En outre, la forte augmentation du prix du beurre ne profite que partiellement aux producteurs laitiers. Dans le prix, « il y a en fait une différence entre la rémunération de la graisse et la rémunération de la protéine. Au final, cela reste insuffisant », explique Silvia Däberitz, directrice de l’EMB. Selon l’étude de l’EMB, réalisée par le bureau d’études agricoles allemand BAL sur base de données officielles et d’un échantillon représentatif d’exploitations laitières, le coût de production moyen d’un kilogramme (ou litre) de lait en Belgique atteignait en 2016 41,37 centimes d’euro, loin des 26,70 centimes payés en moyenne aux éleveurs.

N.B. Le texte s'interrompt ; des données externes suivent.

/-- OP 32. -/
def decVMask (w : BitVec 32) : Option Instr :=
  match (bits w 0 5).toNat with
  | 0 => do return .vcmp (← VCond.ofCode (bits w 21 5)) (bits w 16 5) (bits w 11 5) (bits w 8 3) (ElemType.ofCode (bits w 5 3))
  | 1 => some (.vsel (bits w 21 5) (bits w 16 5) (bits w 11 5) (bits w 8 3) (ElemType.ofCode (bits w 5 3)))
  | 2 => do zeros w 11 5; return .vclass (bits w 21 5) (bits w 16 5) (bits w 8 3) (ElemType.ofCode (bits w 5 3))
  | 3 => do zeros w 24 2; zeros w 19 2; zeros w 14 2; zeros w 5 6; return .mand (bits w 21 3) (bits w 16 3) (bits w 11 3)
  | 4 => do zeros w 24 2; zeros w 19 2; zeros w 14 2; zeros w 5 6; return .mor (bits w 21 3) (bits w 16 3) (bits w 11 3)
  | 5 => do zeros w 24 2; zeros w 19 2; zeros w 5 11; return .mnot (bits w 21 3) (bits w 16 3)
  | 6 => do zeros w 19 2; zeros w 8 8; return .mcnt (bits w 21 5) (bits w 16 3) (ElemType.ofCode (bits w 5 3))
  | _ => none

/-- OP 33. -/
def decVXform (w : BitVec 32) : Option Instr :=
  match (bits w 0 5).toNat with
  | 0 => some (.vcvt (bits w 21 5) (bits w 16 5) (bits w 14 2) (ElemType.ofCode (bits w 11 3)) (bits w 8 3) (ElemType.ofCode (bits w 5 3)))
  | 1 => do zeros w 11 5; return .vrsum (bits w 21 5) (bits w 16 5) (bits w 8 3) (ElemType.ofCode (bits w 5 3))
  | 2 => do zeros w 11 5; return .vrmax (bits w 21 5) (bits w 16 5) (bits w 8 3) (ElemType.ofCode (bits w 5 3))
  | 3 => do zeros w 11 5; return .vrmin (bits w 21 5) (bits w 16 5) (bits w 8 3) (ElemType.ofCode (bits w 5 3))
  | 4 => do zeros w 11 5; return .vscan (bits w 21 5) (bits w 16 5) (bits w 8 3) (ElemType.ofCode (bits w 5 3))
  | 5 => some (.vperm (bits w 21 5) (bits w 16 5) (bits w 11 5) (bits w 8 3) (ElemType.ofCode (bits w 5 3)))
  | 6 => do zeros w 11 5; return .vbcast (bits w 21 5) (bits w 16 5) (bits w 8 3) (ElemType.ofCode (bits w 5 3))
  | 7 => some (.vext (bits w 21 5) (bits w 16 5) (bits w 11 5) (bits w 8 3) (ElemType.ofCode (bits w 5 3)))
  | 8 => do zeros w 11 10; return .viota (bits w 21 5) (bits w 8 3) (ElemType.ofCode (bits w 5 3))
  | 9 => do zeros w 14 2; return .vtopk (bits w 21 5) (bits w 16 5) (bits w 11 3) (bits w 8 3) (ElemType.ofCode (bits w 5 3))
  | _ => none

/-- OP 34. -/
def decVSpecial (w : BitVec 32) : Option Instr :=
  match (bits w 0 5).toNat with
  | 0 => do zeros w 11 5; return .vexp2 (bits w 21 5) (bits w 16 5) (bits w 8 3) (ElemType.ofCode (bits w 5 3))
  | 1 => do zeros w 11 5; return .vrcp (bits w 21 5) (bits w 16 5) (bits w 8 3) (ElemType.ofCode (bits w 5 3))
  | 2 => do zeros w 11 5; return .vrsq (bits w 21 5) (bits w 16 5) (bits w 8 3) (ElemType.ofCode (bits w 5 3))
  | 3 => do zeros w 11 5; return .vlog2 (bits w 21 5) (bits w 16 5) (bits w 8 3) (ElemType.ofCode (bits w 5 3))
  | _ => none

/-- OP 35. -/
def decVMem (w : BitVec 32) : Option Instr :=
  match (bits w 0 5).toNat with
  | 0 => some (.vld (bits w 21 5) (bits w 16 5) (flag w 15) (bits w 11 4) (bits w 8 3) (ElemType.ofCode (bits w 5 3)))
  | 1 => some (.vst (bits w 21 5) (bits w 16 5) (flag w 15) (bits w 11 4) (bits w 8 3) (ElemType.ofCode (bits w 5 3)))
  | 2 => some (.vldx (bits w 21 5) (bits w 16 5) (bits w 11 5) (bits w 8 3) (ElemType.ofCode (bits w 5 3)))
  | 3 => some (.vstx (bits w 21 5) (bits w 16 5) (bits w 11 5) (bits w 8 3) (ElemType.ofCode (bits w 5 3)))
  | 4 => do zeros w 19 2; return .vldbit (bits w 21 5) (flag w 18) (bits w 16 2) (bits w 11 5) (bits w 8 3) (ElemType.ofCode (bits w 5 3))
  | 5 => do zeros w 19 2; return .vstbit (bits w 21 5) (flag w 18) (bits w 16 2) (bits w 11 5) (bits w 8 3) (ElemType.ofCode (bits w 5 3))
  | _ => none

/-- OP 36. -/
def decVAtomic (w : BitVec 32) : Option Instr :=
  match (bits w 0 5).toNat with
  | 0 => some (.vaadd (bits w 21 5) (bits w 16 5) (bits w 11 5) (bits w 8 3) (ElemType.ofCode (bits w 5 3)))
  | 1 => some (.vaor (bits w 21 5) (bits w 16 5) (bits w 11 5) (bits w 8 3) (ElemType.ofCode (bits w 5 3)))
  | 2 => some (.vamax (bits w 21 5) (bits w 16 5) (bits w 11 5) (bits w 8 3) (ElemType.ofCode (bits w 5 3)))
  | 3 => do zeros w 15 1; return .vredadd (bits w 21 5) (bits w 16 5) (bits w 11 4) (bits w 8 3) (ElemType.ofCode (bits w 5 3))
  | _ => none

/-- OP 44. -/
def decTile (w : BitVec 32) : Option Instr :=
  match (bits w 23 3).toNat with
  | 0 => do zeros w 0 20; return .mzero (bits w 20 3)
  | 1 => do zeros w 17 3; zeros w 0 3; return .mld (bits w 20 3) (← opnd (bits w 11 6)) (← opnd (bits w 5 6)) (← rowFormat (bits w 3 2))
  | 2 => do zeros w 0 2; return .mst (bits w 20 3) (bits w 17 3) (← opnd (bits w 11 6)) (← opnd (bits w 5 6)) (← rowFormat (bits w 3 2)) (flag w 2)
  | 3 => do zeros w 0 17; return .mmov (bits w 20 3) (bits w 17 3)
  | 4 => do zeros w 5 9; zeros w 0 4; return .madd (bits w 20 3) (bits w 17 3) (bits w 14 3) (flag w 4)
  | 5 => do zeros w 0 5; return .mscale (bits w 20 3) (bits w 17 3) (← opnd (bits w 11 6)) (← opnd (bits w 5 6))
  | 6 => do zeros w 17 6; zeros w 0 11; return .mcb (← opnd (bits w 11 6))
  | 7 => do zeros w 5 9; zeros w 0 4; return .mxpose (bits w 20 3) (bits w 17 3) (bits w 14 3) (flag w 4)
  | _ => none

/-- OP 46. -/
def decCluster (w : BitVec 32) : Option Instr :=
  match (bits w 0 6).toNat with
  | 0 => do zeros w 6 8; return .gang (← fd w) (← fa w)
  | 1 => do zeros w 6 8; return .gjoin (← fd w) (← fa w)
  | 2 => do zeros w 20 6; zeros w 6 8; return .gleave (← fa w)
  | 3 => do zeros w 6 8; return .grejoin (← fd w) (← fa w)
  | 4 => do zeros w 20 6; zeros w 6 8; return .xptab (← fa w)
  | 5 => do zeros w 7 1; return .xpose (← token (bits w 20 6)) (← fa w) (← fb w) (flag w 6)
  | _ => none

/-- OP 47. -/
def decHuddle (w : BitVec 32) : Option Instr :=
  match (bits w 0 6).toNat with
  | 0 => do zeros w 6 2; return .hreg (← fd w) (← fa w) (← fb w)
  | 1 => do zeros w 20 6; zeros w 6 8; return .hdrop (← fa w)
  | 2 => do zeros w 6 8; return .harr (← fd w) (← fa w)
  | 3 => do zeros w 6 2; return .hwait (← fd w) (← fa w) (← fb w)
  | 4 => do zeros w 6 8; return .hsync (← fd w) (← fa w)
  | 5 => do zeros w 6 8; return .hdarr (← fd w) (← fa w)
  | _ => none

/-- OP 48. -/
def decSuper (w : BitVec 32) : Option Instr :=
  match (bits w 0 6).toNat with
  | 0 => do zeros w 20 6; zeros w 6 2; return .xtab (← fa w) (← fb w)
  | 1 => do zeros w 20 6; zeros w 6 8; return .xsend (← fa w)
  | 2 => do zeros w 7 7; return .sstep (← fd w) (← fa w) (flag w 6)
  | _ => none

/-- OP 49. -/
def decTask (w : BitVec 32) : Option Instr :=
  match (bits w 0 6).toNat with
  | 0 => if flag w 6 then do zeros w 20 6; zeros w 7 7; return .stdeclFree (← fa w) else do zeros w 7 7; return .stdecl (← fd w) (← fa w)
  | 1 => do zeros w 6 8; return .tspawn (← fd w) (← fa w)
  | 2 => do zeros w 6 20; return .tret
  | 3 => do zeros w 6 20; return .tabort
  | _ => none

/-- OP 50. -/
def decDiff (w : BitVec 32) : Option Instr :=
  match (bits w 0 6).toNat with
  | 0 => do zeros w 8 12; return .dmode (← fd w) (← DiffMode.ofCode (bits w 6 2))
  | 1 => do zeros w 6 2; return .dregset (← fd w) (← fa w) (← fb w)
  | 2 => do zeros w 6 8; return .ldadj (← fd w) (← fa w)
  | 3 => do zeros w 6 8; return .stadj (← fd w) (← fa w)
  | 4 => do zeros w 8 6; return .accadj (← fd w) (← fa w) (Order.ofCode (bits w 6 2))
  | _ => none

/-- OP 51. -/
def decStack (w : BitVec 32) : Option Instr :=
  match (bits w 0 6).toNat with
  | 0 => do zeros w 6 8; return .updt (← token (bits w 20 6)) (← fa w)
  | 1 => do zeros w 6 8; return .fmt (← token (bits w 20 6)) (← fa w)
  | 2 => do zeros w 6 2; return .rkload (← token (bits w 20 6)) (← fa w) (← fb w)
  | 3 => do zeros w 6 8; return .rkrun (← token (bits w 20 6)) (← fa w)
  | 4 => do zeros w 7 7; return .rkstat (← fd w) (← fa w) (flag w 6)
  | 5 => do zeros w 6 8; return .smode (← token (bits w 20 6)) (← fa w)
  | _ => none

/-- OP 52. -/
def decFabric (w : BitVec 32) : Option Instr :=
  match (bits w 0 6).toNat with
  | 0 => do zeros w 6 8; return .coll (← token (bits w 20 6)) (← fa w)
  | 1 => do zeros w 6 8; return .dombar (← fd w) (← fa w)
  | 2 => do zeros w 6 8; return .fstat (← fd w) (← fa w)
  | _ => none

/-- OP 63. -/
def decHint (w : BitVec 32) : Option Instr :=
  match (bits w 24 2).toNat with
  | 0 => some (.hintImm (bits w 0 24))
  | 1 => do zeros w 0 20; return .hintSched (← SchedBr.ofCode (bits w 22 2)) (← SchedPri.ofCode (bits w 20 2))
  | 2 => do zeros w 0 17; return .hintMod (← roundingOf (bits w 21 3)) (flag w 20) (flag w 19) (← CachePol.ofCode (bits w 17 2))
  | _ => none

/-- The instruction of a word by its OP (R53), before the checks of `Instr.wf`. -/
def rawDecode (w : BitVec 32) : Option Instr :=
  match (bits w 26 6).toNat with
  | 1 => decInt w
  | 2 => do return .addi (← fd w) (← fa w) (bits w 0 14)
  | 3 => do return .andi (← fd w) (← fa w) (bits w 0 14)
  | 4 => do return .ori (← fd w) (← fa w) (bits w 0 14)
  | 5 => do return .xori (← fd w) (← fa w) (bits w 0 14)
  | 6 => do return .slti (← fd w) (← fa w) (bits w 0 14)
  | 7 => do return .sltiu (← fd w) (← fa w) (bits w 0 14)
  | 8 => decShi w
  | 9 => do return .lui (← fd w) (bits w 0 20)
  | 10 => do return .auipc (← fd w) (bits w 0 20)
  | 11 => decFp w
  | 12 => do return .beq (← fd w) (← fa w) (bits w 0 14)
  | 13 => do return .bne (← fd w) (← fa w) (bits w 0 14)
  | 14 => do return .blt (← fd w) (← fa w) (bits w 0 14)
  | 15 => do return .bge (← fd w) (← fa w) (bits w 0 14)
  | 16 => do return .bltu (← fd w) (← fa w) (bits w 0 14)
  | 17 => do return .bgeu (← fd w) (← fa w) (bits w 0 14)
  | 18 => do return .jal (← fd w) (bits w 0 20)
  | 19 => do return .jalr (← fd w) (← fa w) (bits w 0 14)
  | 20 => decLoop w
  | 21 => do return .ld (← fd w) (← fa w) (← LdWidth.ofCode (bits w 11 3)) (bits w 0 11)
  | 22 => do return .st (← fd w) (← fa w) (← StWidth.ofCode (bits w 11 3)) (bits w 0 11)
  | 23 => decMem w
  | 24 => decAtomic w
  | 25 => decSync w
  | 26 => decSys w
  | 27 => decEvent w
  | 28 => decCopy w
  | 29 => decRing w
  | 30 => decVArith w
  | 31 => decVBit w
  | 32 => decVMask w
  | 33 => decVXform w
  | 34 => decVSpecial w
  | 35 => decVMem w
  | 36 => decVAtomic w
  | 40 => do zeros w 0 6; return .mldw (← fd w) (bits w 13 7) (bits w 6 7)
  | 41 => do zeros w 0 4; return .mm (bits w 23 3) (← opnd (bits w 17 6)) (bits w 10 7) (KSize.ofCode (bits w 8 2)) (← Pair.ofCode (bits w 4 4))
  | 42 => do zeros w 0 3; return .mms (bits w 23 3) (← opnd (bits w 17 6)) (bits w 10 7) (KSize.ofCode (bits w 8 2)) (← Pair.ofCode (bits w 4 4)) (flag w 3)
  | 43 => do return .mmg (bits w 23 3) (← opnd (bits w 17 6)) (bits w 10 7) (KSize.ofCode (bits w 8 2)) (← Pair.ofCode (bits w 4 4)) (bits w 0 4)
  | 44 => decTile w
  | 45 => some (.bts (bits w 23 3) (bits w 15 8) (flag w 14) (bits w 0 14))
  | 46 => decCluster w
  | 47 => decHuddle w
  | 48 => decSuper w
  | 49 => decTask w
  | 50 => decDiff w
  | 51 => decStack w
  | 52 => decFabric w
  | 63 => decHint w
  | _ => none

/-- The step of a step word (R332), before the checks of `Instr.wf`. -/
def rawDecodeStep (w : BitVec 32) : Option Instr :=
  match (bits w 27 5).toNat with
  | 0 => do zeros w 0 27; return .sHalt
  | 1 => do zeros w 10 6; return .sSend (bits w 24 3) (bits w 22 2) (bits w 16 6) (bits w 0 10)
  | 2 => do zeros w 10 6; return .sRecv (bits w 24 3) (bits w 22 2) (bits w 16 6) (bits w 0 10)
  | 3 => do zeros w 10 2; return .sRrs (bits w 24 3) (bits w 22 2) (bits w 16 6) (← RankType.ofCode (bits w 14 2)) (← RankOp.ofCode (bits w 12 2)) (bits w 0 10)
  | 4 => do zeros w 10 2; return .sRred (bits w 24 3) (bits w 22 2) (bits w 16 6) (← RankType.ofCode (bits w 14 2)) (← RankOp.ofCode (bits w 12 2)) (bits w 0 10)
  | 5 => do zeros w 10 11; return .sCopy (bits w 24 3) (bits w 21 3) (bits w 0 10)
  | 6 => if flag w 26 then do zeros w 20 6; return .sWaitCounter (bits w 16 4) (bits w 0 16) else do zeros w 24 2; zeros w 0 16; return .sWaitPeer (bits w 22 2) (bits w 16 6)
  | 7 => do return .sLoop (flag w 26) (bits w 16 10) (bits w 0 16)
  | 8 => do zeros w 0 26; return .sEndl (flag w 26)
  | 9 => do return .sSeta (bits w 24 3) (bits w 0 24)
  | 10 => do return .sAdda (bits w 24 3) (bits w 0 24)
  | 11 => do zeros w 6 6; return .sBop (← BopFn.ofCode (bits w 24 3)) (bits w 21 3) (bits w 18 3) (bits w 15 3) (bits w 12 3) (bits w 0 6)
  | 12 => do zeros w 0 13; return .sBsadd (bits w 24 3) (bits w 21 3) (bits w 18 3) (bits w 13 5)
  | 13 => do zeros w 0 13; return .sBssub (bits w 24 3) (bits w 21 3) (bits w 18 3) (bits w 13 5)
  | 14 => do zeros w 0 13; return .sBsmul (bits w 24 3) (bits w 21 3) (bits w 18 3) (bits w 13 5)
  | 15 => do zeros w 10 14; return .sMcast (bits w 24 3) (bits w 0 10)
  | 16 => do zeros w 0 10; return .sSignal (bits w 14 13) (bits w 10 4)
  | _ => none

/-- R53: the reserved opcodes. -/
def reservedOp (op : Nat) : Bool := (decide (37 ≤ op) && decide (op ≤ 39)) || (decide (53 ≤ op) && decide (op ≤ 62))

/-- The instruction of a word, or the cause it traps with (R57). -/
def decode (w : BitVec 32) : Except DecodeErr Instr :=
  if reservedOp (bits w 26 6).toNat then .error .reserved
  else match rawDecode w with
    | some i => if i.wf then .ok i else .error .illegal
    | none => .error .illegal

/-- The step of a step word; none where the step is reserved or invalid (R332, R336). -/
def decodeStep (w : BitVec 32) : Option Instr :=
  match rawDecodeStep w with
  | some i => if i.wf then some i else none
  | none => none

/-- A word from its bytes, the lowest address first (R39). -/
def wordOfBytes (b0 b1 b2 b3 : Byte) : BitVec 32 := b3 ++ b2 ++ b1 ++ b0

/-- Decoding of any bytes: the instruction of the first four, and the rest. -/
def decodeBytes : List Byte → Except DecodeErr (Instr × List Byte)
  | b0 :: b1 :: b2 :: b3 :: rest =>
    match decode (wordOfBytes b0 b1 b2 b3) with
    | .ok i => .ok (i, rest)
    | .error e => .error e
  | _ => .error .short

En d’autres termes, le prix du lait en Belgique ne couvrait en 2016 que 65 % des coûts de production. Ceux-ci comprennent les charges liées aux semences, aux frais de vétérinaires, aux engrais, aux aliments pour le bétail, aux frais généraux, au fermage, etc. Il est également tenu compte d’une rémunération « équitable » pour le producteur laitier.

Dans l’autre sens, la valeur de la viande bovine et les aides octroyées aux agriculteurs sont déduites des coûts. La situation était comparable au Danemark, où les coûts de production étaient l’an dernier de 39,77 centimes le kg, en France (41,02 centimes/kg), en Allemagne (41,17 centimes/kg) et aux Pays-Bas (42,66 centimes/kg). « Cette étude montre que nous ne sommes pas payés pour le travail que nous faisons. Si nous voulons une agriculture et du lait de qualité en Europe, il faut payer le prix », résume Sieta van Keimpema, productrice de lait aux Pays-Bas et vice-présidente de l’EMB.

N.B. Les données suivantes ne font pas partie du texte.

/-- CLID and DIEID of a core (R67). -/
def clusterOf (id : CoreId) : BitVec 9 := id.extractLsb' 4 9
def dieOf (id : CoreId) : BitVec 2 := id.extractLsb' 11 2
def coreNo (id : CoreId) : BitVec 4 := id.extractLsb' 0 4
/-- The core of a number in the cluster of another. -/
def peerOf (id : CoreId) (n : BitVec 4) : CoreId := clusterOf id ++ n

def State.cluster (s : State) (c : BitVec 9) : Cluster := s.clusters.get c.toNat Cluster.reset
def State.setCluster (s : State) (c : BitVec 9) (v : Cluster) : State := { s with clusters := s.clusters.set c.toNat v }
def State.die (s : State) (d : BitVec 2) : Die := s.dies.get d.toNat Die.reset
def State.setDie (s : State) (d : BitVec 2) (v : Die) : State := { s with dies := s.dies.set d.toNat v }
def State.stack (s : State) (n : Nat) : Stack := s.stackRegs.get n Stack.reset
def State.setStack (s : State) (n : Nat) (v : Stack) : State := { s with stackRegs := s.stackRegs.set n v }
def State.rank (s : State) (n : Nat) : StepCtx := s.ranks.get n StepCtx.reset
def State.setRank (s : State) (n : Nat) (v : StepCtx) : State := { s with ranks := s.ranks.set n v }

/-- TENANT of a core's cluster (R67, R242). -/
def State.tenantOf (s : State) (id : CoreId) : BitVec 6 := (s.cluster (clusterOf id)).xten
def State.tenant (s : State) : BitVec 6 := s.tenantOf s.core.id

/-- The next free value, and the count moved past it (log entry 4). -/
def State.drawn (s : State) : State := { s with tick := s.tick + 1 }

/-- Adds an act to those that are due. -/
def State.enqueue (s : State) (a : Act) (cycle : Option Nat := none) : State :=
  { s with due := s.due ++ [⟨a, cycle⟩] }

/-! ## STATUS (R64) -/

def Ctx.trapBit (k : Ctx) : Bool := k.status.getLsbD 0
def Ctx.pl (k : Ctx) : BitVec 2 := k.status.extractLsb' 1 2
def Ctx.ppl (k : Ctx) : BitVec 2 := k.status.extractLsb' 3 2
def Ctx.rm (k : Ctx) : BitVec 3 := k.status.extractLsb' 5 3
def Ctx.satBit (k : Ctx) : Bool := k.status.getLsbD 8
/-- The fields of STATUS [8:0] put together: SAT, RM, PPL, PL, TRAP. -/
def statusOf (sat : Bool) (rm : BitVec 3) (ppl pl : BitVec 2) (trap : Bool) : BitVec 9 :=
  BitVec.ofBool sat ++ rm ++ ppl ++ pl ++ BitVec.ofBool trap
def Ctx.isUser (k : Ctx) : Bool := k.pl == 0
def Ctx.isManager (k : Ctx) : Bool := k.pl == 3

/-- STATUS as it reads (R64). -/
def Ctx.statusWord (k : Ctx) : Word :=
  (0 : BitVec 50) ++ BitVec.ofBool k.loops[1].active ++ BitVec.ofBool k.loops[0].active
    ++ BitVec.ofBool (k.hold != []) ++ BitVec.ofBool k.gang.lead ++ BitVec.ofBool k.gang.gang ++ k.status

/-- The mode in which the context's accesses behave (R308). -/
def Ctx.diffMode (k : Ctx) : DiffMode := if k.trapBit then .fwd else k.mode

/-- The context's own identity, in a gang too (R222). -/
def Ctx.self (k : Ctx) : BitVec 32 := if k.gang.gang && !k.gang.lead then k.gang.ownCtx else k.ctxid
def State.who (s : State) : Who := ⟨s.core.id, s.core.front.self⟩

/-- The address of the instruction word in hand: past the hints bound so far (R48, R103). -/
def Ctx.iaddr (k : Ctx) : Word := k.pc + BitVec.ofNat 64 (4 * k.hints.length)

/-! ## Registers -/

/-- Changes one place of a vector. -/
def modAt {α : Type} {n : Nat} (v : Vector α n) (i : Fin n) (f : α → α) : Vector α n := v.set i.val (f (v.get i)) i.isLt

/-- x0 reads 0 (R59). -/
def Ctx.readX (k : Ctx) (r : BitVec 5) : Word := if r = 0 then 0 else k.x.get r.toFin
/-- A write to x0 is discarded (R43). -/
def Ctx.writeX (k : Ctx) (r : BitVec 5) (v : Word) : Ctx := if r = 0 then k else { k with x := k.x.set r.toNat v r.isLt }
def Ctx.readV (k : Ctx) (r : BitVec 5) : BitVec 1024 := k.v.get r.toFin
def Ctx.writeV (k : Ctx) (r : BitVec 5) (v : BitVec 1024) : Ctx := { k with v := k.v.set r.toNat v r.isLt }
/-- p0 reads as all ones, and a write to it is discarded (R60). -/
def Ctx.readP (k : Ctx) (r : BitVec 3) : BitVec 128 := if r = 0 then BitVec.allOnes 128 else k.p.get r.toFin
def Ctx.writeP (k : Ctx) (r : BitVec 3) (v : BitVec 128) : Ctx := if r = 0 then k else { k with p := k.p.set r.toNat v r.isLt }
def Ctx.readT (k : Ctx) (r : BitVec 3) : Tile := k.t.get r.toFin
def Ctx.writeT (k : Ctx) (r : BitVec 3) (v : Tile) : Ctx := { k with t := k.t.set r.toNat v r.isLt }
def Ctx.readF (k : Ctx) (r : BitVec 3) : TileFlags := k.tf.get r.toFin
def Ctx.writeF (k : Ctx) (r : BitVec 3) (v : TileFlags) : Ctx := { k with tf := k.tf.set r.toNat v r.isLt }

/-- The history in use (R47). -/
def Ctx.history (k : Ctx) : List Word := if k.trapBit then k.trapHist else k.hist
/-- A result enters as ^1; ^8 is lost (R46). -/
def Ctx.pushHist (k : Ctx) (v : Word) : Ctx :=
  if k.trapBit then { k with trapHist := (v :: k.trapHist).take 8 } else { k with hist := (v :: k.hist).take 8 }

def Core.counter (c : Core) (n : BitVec 4) : Counter := c.counters.get n.toFin
def Core.setCounter (c : Core) (n : BitVec 4) (v : Counter) : Core := { c with counters := c.counters.set n.toNat v n.isLt }
/-- A counter raised by an arrival (R202, R205). -/
def Core.raise (c : Core) (n : BitVec 4) (by' : BitVec 32 := 1) : Core :=
  c.setCounter n { c.counter n with val := (c.counter n).val + by' }
/-- R198. -/
def reaches (c t : BitVec 32) : Bool := decide ((c - t).toNat < 2 ^ 31)

/-- Is the core in a compute phase: its front context lives in PHASE 1 (R283, R285)? -/
def Core.computing (c : Core) : Bool := c.front.phase == 1 && c.front.life == .live

def Core.lineFull (c : Core) (l : Nat) : Bool := c.full.getLsbD l
def Core.setLine (c : Core) (l : Nat) (b : Bool) : Core :=
  { c with full := if b then c.full ||| (1#384 <<< l) else c.full &&& ~~~(1#384 <<< l) }
/-- Sets lines l, l + 1, … (n of them). -/
def Core.setLines (c : Core) (b : Bool) : Nat → Nat → Core
  | _, 0 => c
  | l, n + 1 => (c.setLine l b).setLines b (l + 1) n

/-! ## The trace ring (R170, R171) -/

/-- Writes an entry for a context of the core, unless recording is off or frozen. -/
def Core.log (c : Core) (slot : Bool) (k : Ctx) (type : BitVec 4) (addr1 : Word) (info : BitVec 8) (addr2 : Word) : Core :=
  if k.traceEn && !c.freeze then
    let low : BitVec 64 := type ++ BitVec.ofBool slot ++ k.ctxid.extractLsb' 24 6 ++ addr1.setWidth 53
    let high : BitVec 64 := info ++ 0#3 ++ addr2.setWidth 53
    { c with
      trace := c.trace.set c.traceHead.toNat (high ++ low) c.traceHead.isLt
      traceHead := c.traceHead + 1
      traceWrap := c.traceWrap || c.traceHead == 511 }
  else c

/-- Writes an entry of the core in focus, for its front context. -/
def State.trace (s : State) (type : BitVec 4) (addr1 : Word) (info : BitVec 8) (addr2 : Word) : State :=
  s.mapFocus fun c => c.log c.frontSlot c.front type addr1 info addr2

Forte de ces chiffres, qui permettent d’objectiver la situation des agriculteurs, l’EMB réclame la mise en place, dans l’Union européenne, d’un mécanisme permanent permettant, en cas de crise, de limiter ou de réduire la production laitière pour une durée limitée, afin de faire remonter les prix. « Les producteurs laitiers ne veulent pas de subsides. Ce dont nous avons besoin c’est d’un mécanisme légal qui permette d’éviter les crises », poursuit Sieta van Keimpema. L’EMB a ainsi mis au point un « programme de responsabilisation face au marché » destiné à être appliqué lorsque le marché du lait connaît un déséquilibre. Ce programme prévoit des mesures de surveillance du marché (via l’Observatoire du marché laitier) et des mesures d’intervention.

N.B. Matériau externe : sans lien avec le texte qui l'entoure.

/-- Writes the stretches of an access, in rising order. -/
def remoteWrites (va : Word) (p : Phys) (ord : BitVec 2) (bs : List Byte) (first await : Bool) : List (Nat × Nat) → M Unit
  | [] => pure ()
  | (o, n) :: r => do
    remotePost (va + BitVec.ofNat 64 o) { p with pa := p.pa + o } ord (.write ((bs.drop o).take n)) first await
    remoteWrites va p ord bs first await r

end Sys2Proof.Machine
end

En cas de crise, les éleveurs européens seraient incités voire, dans le pire des cas, contraints à réduire leur production durant une certaine période. Pour porter ces revendications, plusieurs dizaines d’agriculteurs européens ont organisé une action symbolique devant le Berlaymont, jeudi matin à Bruxelles. Autour d’une figure de vache squelettique, les producteurs ont laitiers ont symboliquement montré qu’après des années de crise, il ne leur reste plus « que la peau sur les os ».

Plusieurs agriculteurs européens ont également pointé du doigt l’industrie agroalimentaire et la grande distribution qu’ils accusent de se réserver des marges bénéficiaires exagérées. Plus tôt dans la matinée, plusieurs membres de l’EMB avaient pu rencontrer des responsables de la Commission européenne pour leur faire part de leur point de vue. Les producteurs laitiers ont averti qu’ils reviendraient dans les prochains mois si leur voix n’était pas entendue.